**TASK ITEM:** Note each line in the data holding the string "rest" and report it.

**Stored data entries:**
BEGIN

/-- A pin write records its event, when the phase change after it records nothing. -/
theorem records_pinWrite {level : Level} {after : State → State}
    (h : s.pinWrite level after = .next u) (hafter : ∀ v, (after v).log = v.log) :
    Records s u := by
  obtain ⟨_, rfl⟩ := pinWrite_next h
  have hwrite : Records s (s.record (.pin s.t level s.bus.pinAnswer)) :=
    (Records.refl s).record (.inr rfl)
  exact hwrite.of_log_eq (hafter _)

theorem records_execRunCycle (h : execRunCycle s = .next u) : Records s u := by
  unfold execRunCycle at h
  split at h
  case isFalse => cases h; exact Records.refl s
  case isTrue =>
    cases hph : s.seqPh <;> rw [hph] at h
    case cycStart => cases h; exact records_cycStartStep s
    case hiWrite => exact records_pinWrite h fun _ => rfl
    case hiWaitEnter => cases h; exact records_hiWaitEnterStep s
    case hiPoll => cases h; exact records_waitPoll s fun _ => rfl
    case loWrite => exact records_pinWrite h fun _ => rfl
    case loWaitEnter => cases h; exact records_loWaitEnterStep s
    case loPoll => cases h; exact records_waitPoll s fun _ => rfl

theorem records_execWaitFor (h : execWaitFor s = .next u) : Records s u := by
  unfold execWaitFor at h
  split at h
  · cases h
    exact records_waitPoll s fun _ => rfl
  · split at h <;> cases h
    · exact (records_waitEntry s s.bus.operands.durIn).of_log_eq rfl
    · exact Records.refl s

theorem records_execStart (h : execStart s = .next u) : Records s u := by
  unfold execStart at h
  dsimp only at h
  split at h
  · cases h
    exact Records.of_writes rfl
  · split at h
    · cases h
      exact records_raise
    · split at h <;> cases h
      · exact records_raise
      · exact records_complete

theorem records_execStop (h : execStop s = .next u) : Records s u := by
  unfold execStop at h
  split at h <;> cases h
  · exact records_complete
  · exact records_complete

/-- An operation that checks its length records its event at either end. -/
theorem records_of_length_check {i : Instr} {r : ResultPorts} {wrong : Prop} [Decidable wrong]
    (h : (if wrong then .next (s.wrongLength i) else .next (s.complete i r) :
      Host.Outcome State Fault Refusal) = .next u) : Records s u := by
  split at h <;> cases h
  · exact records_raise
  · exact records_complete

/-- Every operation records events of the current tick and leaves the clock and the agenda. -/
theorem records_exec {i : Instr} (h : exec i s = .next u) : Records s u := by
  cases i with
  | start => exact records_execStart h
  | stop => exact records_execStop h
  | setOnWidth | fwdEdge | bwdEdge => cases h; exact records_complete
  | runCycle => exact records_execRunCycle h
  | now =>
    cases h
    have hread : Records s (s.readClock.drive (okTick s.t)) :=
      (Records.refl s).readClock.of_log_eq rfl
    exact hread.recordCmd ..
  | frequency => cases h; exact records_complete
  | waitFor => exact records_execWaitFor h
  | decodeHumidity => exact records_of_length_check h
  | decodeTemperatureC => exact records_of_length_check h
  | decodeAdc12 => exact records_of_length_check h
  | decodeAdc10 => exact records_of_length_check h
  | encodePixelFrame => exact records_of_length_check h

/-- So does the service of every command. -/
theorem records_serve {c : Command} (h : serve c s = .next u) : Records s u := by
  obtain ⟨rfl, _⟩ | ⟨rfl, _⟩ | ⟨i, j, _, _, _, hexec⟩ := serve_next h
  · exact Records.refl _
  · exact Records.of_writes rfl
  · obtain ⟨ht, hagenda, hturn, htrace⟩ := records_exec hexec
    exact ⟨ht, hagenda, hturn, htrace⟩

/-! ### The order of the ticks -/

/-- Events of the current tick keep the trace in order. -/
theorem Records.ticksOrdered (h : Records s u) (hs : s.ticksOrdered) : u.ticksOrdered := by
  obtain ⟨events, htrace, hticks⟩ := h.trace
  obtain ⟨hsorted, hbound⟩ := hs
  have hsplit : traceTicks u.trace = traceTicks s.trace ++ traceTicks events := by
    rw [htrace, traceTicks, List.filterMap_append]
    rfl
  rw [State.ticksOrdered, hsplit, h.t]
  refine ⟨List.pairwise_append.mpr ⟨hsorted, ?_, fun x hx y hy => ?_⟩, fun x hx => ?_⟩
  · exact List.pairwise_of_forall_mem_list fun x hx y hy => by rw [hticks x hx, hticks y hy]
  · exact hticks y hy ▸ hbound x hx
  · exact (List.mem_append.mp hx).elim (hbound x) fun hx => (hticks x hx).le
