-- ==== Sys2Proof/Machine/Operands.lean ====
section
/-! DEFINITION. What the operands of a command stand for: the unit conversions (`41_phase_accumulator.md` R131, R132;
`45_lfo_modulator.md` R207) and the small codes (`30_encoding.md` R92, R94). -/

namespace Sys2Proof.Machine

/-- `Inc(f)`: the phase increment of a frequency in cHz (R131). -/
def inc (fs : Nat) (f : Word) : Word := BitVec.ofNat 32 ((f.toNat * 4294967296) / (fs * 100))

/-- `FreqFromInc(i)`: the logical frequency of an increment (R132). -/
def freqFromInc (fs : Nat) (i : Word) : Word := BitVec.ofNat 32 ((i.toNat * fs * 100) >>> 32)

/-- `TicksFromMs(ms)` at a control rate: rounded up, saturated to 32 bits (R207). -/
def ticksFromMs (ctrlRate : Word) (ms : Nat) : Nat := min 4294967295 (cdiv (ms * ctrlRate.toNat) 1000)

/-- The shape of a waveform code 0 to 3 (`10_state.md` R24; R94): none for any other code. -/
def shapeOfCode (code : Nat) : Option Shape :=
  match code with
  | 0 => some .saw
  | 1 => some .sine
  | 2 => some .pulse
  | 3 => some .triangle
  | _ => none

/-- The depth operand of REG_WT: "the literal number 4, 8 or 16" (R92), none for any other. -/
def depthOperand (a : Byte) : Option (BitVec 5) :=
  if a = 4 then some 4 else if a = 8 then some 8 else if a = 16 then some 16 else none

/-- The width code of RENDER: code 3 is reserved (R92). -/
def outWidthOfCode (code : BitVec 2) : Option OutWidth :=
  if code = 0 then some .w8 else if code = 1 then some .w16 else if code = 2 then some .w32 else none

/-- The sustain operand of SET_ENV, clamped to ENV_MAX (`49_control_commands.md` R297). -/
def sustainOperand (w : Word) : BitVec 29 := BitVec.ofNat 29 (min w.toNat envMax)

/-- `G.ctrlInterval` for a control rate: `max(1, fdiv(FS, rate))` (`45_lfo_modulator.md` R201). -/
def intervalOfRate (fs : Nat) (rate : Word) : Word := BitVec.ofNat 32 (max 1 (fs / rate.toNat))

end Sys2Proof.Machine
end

END
BEGIN

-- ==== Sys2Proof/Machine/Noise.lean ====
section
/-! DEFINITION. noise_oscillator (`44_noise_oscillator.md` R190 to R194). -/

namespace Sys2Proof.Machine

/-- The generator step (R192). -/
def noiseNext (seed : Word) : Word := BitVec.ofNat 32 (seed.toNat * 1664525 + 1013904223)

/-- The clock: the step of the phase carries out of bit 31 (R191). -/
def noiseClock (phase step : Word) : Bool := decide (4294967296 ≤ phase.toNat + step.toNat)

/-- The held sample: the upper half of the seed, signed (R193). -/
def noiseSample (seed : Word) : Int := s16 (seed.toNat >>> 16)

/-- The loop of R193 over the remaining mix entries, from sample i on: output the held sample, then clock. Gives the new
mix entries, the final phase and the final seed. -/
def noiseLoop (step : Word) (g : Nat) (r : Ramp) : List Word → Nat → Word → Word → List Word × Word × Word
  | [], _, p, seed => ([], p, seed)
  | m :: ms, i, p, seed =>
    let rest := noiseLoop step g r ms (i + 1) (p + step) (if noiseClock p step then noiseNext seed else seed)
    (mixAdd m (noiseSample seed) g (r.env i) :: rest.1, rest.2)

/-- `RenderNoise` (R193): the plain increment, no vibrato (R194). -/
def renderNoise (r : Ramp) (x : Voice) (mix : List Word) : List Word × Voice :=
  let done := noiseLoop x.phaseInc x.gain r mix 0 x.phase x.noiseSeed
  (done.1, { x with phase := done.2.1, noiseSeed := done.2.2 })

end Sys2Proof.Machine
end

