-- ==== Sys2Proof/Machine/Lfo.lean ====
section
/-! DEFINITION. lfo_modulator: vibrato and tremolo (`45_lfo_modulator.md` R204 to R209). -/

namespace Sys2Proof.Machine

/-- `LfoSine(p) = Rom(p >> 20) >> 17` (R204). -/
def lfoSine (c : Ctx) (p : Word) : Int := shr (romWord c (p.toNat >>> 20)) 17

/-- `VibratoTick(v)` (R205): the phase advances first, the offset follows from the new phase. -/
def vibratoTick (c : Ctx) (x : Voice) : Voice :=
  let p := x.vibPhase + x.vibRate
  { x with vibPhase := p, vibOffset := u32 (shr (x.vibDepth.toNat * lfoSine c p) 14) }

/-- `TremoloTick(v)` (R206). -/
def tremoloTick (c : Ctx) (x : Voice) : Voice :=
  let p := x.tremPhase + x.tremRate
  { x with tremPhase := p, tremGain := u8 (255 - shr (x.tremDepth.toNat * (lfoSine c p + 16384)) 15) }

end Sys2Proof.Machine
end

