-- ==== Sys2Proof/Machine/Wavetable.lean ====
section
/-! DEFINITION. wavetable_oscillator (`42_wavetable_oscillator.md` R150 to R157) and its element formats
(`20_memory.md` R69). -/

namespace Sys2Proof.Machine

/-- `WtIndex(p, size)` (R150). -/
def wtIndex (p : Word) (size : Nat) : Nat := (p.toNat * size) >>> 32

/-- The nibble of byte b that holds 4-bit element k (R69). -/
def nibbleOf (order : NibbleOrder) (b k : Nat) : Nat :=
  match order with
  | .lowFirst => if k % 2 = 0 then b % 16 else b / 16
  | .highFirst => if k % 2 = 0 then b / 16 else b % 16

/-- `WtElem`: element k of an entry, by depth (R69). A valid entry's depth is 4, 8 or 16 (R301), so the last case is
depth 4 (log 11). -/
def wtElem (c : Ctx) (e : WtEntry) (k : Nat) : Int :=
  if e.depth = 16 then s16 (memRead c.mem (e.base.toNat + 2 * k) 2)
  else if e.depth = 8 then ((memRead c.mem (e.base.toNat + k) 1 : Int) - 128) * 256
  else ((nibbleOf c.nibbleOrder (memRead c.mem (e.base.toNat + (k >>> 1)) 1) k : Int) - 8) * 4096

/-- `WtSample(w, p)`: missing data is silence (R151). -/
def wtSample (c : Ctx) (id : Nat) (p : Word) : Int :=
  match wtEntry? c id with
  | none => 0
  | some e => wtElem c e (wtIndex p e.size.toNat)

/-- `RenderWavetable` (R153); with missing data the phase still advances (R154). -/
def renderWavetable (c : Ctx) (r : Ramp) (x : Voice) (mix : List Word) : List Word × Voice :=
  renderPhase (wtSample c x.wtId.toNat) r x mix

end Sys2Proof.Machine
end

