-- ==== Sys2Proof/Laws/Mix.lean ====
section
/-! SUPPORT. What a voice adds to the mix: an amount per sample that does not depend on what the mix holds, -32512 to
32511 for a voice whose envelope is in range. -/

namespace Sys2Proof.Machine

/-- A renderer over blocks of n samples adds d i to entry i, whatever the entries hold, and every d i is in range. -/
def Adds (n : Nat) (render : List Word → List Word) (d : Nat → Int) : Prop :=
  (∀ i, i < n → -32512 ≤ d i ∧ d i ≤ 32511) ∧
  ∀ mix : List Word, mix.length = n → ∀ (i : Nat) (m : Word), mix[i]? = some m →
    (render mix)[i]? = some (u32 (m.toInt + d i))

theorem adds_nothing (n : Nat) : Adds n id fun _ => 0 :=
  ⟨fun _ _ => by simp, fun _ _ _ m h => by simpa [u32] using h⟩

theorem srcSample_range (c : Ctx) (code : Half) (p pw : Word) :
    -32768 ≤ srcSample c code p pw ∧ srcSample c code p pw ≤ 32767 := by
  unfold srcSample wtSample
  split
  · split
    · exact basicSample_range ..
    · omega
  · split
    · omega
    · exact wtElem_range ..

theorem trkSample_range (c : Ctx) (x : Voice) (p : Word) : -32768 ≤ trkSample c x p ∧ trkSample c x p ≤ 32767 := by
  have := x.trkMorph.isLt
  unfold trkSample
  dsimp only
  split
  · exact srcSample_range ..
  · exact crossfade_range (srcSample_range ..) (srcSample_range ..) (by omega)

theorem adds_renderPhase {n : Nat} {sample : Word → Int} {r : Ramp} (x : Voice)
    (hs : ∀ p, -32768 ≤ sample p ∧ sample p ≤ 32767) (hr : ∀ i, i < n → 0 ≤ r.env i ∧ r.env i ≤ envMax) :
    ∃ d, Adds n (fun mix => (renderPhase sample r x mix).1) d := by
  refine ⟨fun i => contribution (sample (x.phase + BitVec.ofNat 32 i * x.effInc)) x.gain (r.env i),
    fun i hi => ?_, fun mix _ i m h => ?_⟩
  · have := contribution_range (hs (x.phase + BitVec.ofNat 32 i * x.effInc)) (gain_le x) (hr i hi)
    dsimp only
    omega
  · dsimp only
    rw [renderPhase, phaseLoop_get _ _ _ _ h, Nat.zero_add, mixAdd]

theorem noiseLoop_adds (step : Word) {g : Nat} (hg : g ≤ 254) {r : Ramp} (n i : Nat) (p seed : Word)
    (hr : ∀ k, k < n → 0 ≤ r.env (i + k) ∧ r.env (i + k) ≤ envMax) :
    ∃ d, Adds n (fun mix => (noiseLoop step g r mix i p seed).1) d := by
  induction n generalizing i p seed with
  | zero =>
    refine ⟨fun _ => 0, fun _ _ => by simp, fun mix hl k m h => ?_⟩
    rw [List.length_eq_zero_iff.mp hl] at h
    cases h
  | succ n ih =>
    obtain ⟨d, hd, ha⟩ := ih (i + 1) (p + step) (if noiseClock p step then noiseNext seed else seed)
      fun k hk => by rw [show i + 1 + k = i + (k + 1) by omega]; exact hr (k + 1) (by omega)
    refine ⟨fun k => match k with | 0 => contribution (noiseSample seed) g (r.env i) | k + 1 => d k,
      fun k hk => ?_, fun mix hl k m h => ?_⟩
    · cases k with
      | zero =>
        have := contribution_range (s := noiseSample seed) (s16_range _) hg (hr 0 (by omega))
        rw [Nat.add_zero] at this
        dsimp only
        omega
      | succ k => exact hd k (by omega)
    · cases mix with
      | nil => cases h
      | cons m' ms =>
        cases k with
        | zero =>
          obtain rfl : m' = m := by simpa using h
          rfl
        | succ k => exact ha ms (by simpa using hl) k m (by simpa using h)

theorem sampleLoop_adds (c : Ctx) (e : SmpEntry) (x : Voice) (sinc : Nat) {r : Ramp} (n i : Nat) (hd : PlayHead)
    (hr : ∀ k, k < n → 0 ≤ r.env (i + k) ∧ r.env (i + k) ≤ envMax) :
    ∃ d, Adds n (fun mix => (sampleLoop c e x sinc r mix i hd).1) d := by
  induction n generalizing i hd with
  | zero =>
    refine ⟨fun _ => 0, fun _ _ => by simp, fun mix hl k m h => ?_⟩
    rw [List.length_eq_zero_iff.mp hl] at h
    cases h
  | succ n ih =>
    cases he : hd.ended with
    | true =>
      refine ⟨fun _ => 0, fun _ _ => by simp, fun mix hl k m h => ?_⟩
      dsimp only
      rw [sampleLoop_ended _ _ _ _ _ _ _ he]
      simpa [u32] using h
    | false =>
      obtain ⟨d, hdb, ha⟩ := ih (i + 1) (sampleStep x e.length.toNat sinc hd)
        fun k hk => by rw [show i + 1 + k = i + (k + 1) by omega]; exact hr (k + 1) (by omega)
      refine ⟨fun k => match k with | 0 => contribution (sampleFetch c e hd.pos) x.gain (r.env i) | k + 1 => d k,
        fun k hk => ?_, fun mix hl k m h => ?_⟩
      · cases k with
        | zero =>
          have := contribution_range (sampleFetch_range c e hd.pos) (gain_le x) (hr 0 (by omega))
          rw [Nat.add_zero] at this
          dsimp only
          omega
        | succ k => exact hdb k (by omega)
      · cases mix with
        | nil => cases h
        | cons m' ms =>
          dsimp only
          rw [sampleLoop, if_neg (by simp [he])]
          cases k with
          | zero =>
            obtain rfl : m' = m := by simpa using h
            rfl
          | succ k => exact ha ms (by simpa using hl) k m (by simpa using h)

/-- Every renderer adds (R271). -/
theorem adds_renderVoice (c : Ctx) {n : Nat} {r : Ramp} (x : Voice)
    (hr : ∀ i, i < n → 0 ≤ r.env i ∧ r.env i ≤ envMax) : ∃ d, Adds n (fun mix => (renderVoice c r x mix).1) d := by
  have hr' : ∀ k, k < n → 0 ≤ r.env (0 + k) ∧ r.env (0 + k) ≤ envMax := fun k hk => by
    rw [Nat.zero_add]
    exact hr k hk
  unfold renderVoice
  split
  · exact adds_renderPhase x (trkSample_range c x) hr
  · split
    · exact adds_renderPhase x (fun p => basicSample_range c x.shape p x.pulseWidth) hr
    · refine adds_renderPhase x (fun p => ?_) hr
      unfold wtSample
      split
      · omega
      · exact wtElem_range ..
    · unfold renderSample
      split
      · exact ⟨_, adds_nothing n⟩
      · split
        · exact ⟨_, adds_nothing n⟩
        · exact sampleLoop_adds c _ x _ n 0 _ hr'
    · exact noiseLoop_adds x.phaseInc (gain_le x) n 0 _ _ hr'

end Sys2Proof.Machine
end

END

**TASK OUTPUT:**
    let rest := noiseLoop step g r ms (i + 1) (p + step) (if noiseClock p step then noiseNext seed else seed)
    (mixAdd m (noiseSample seed) g (r.env i) :: rest.1, rest.2)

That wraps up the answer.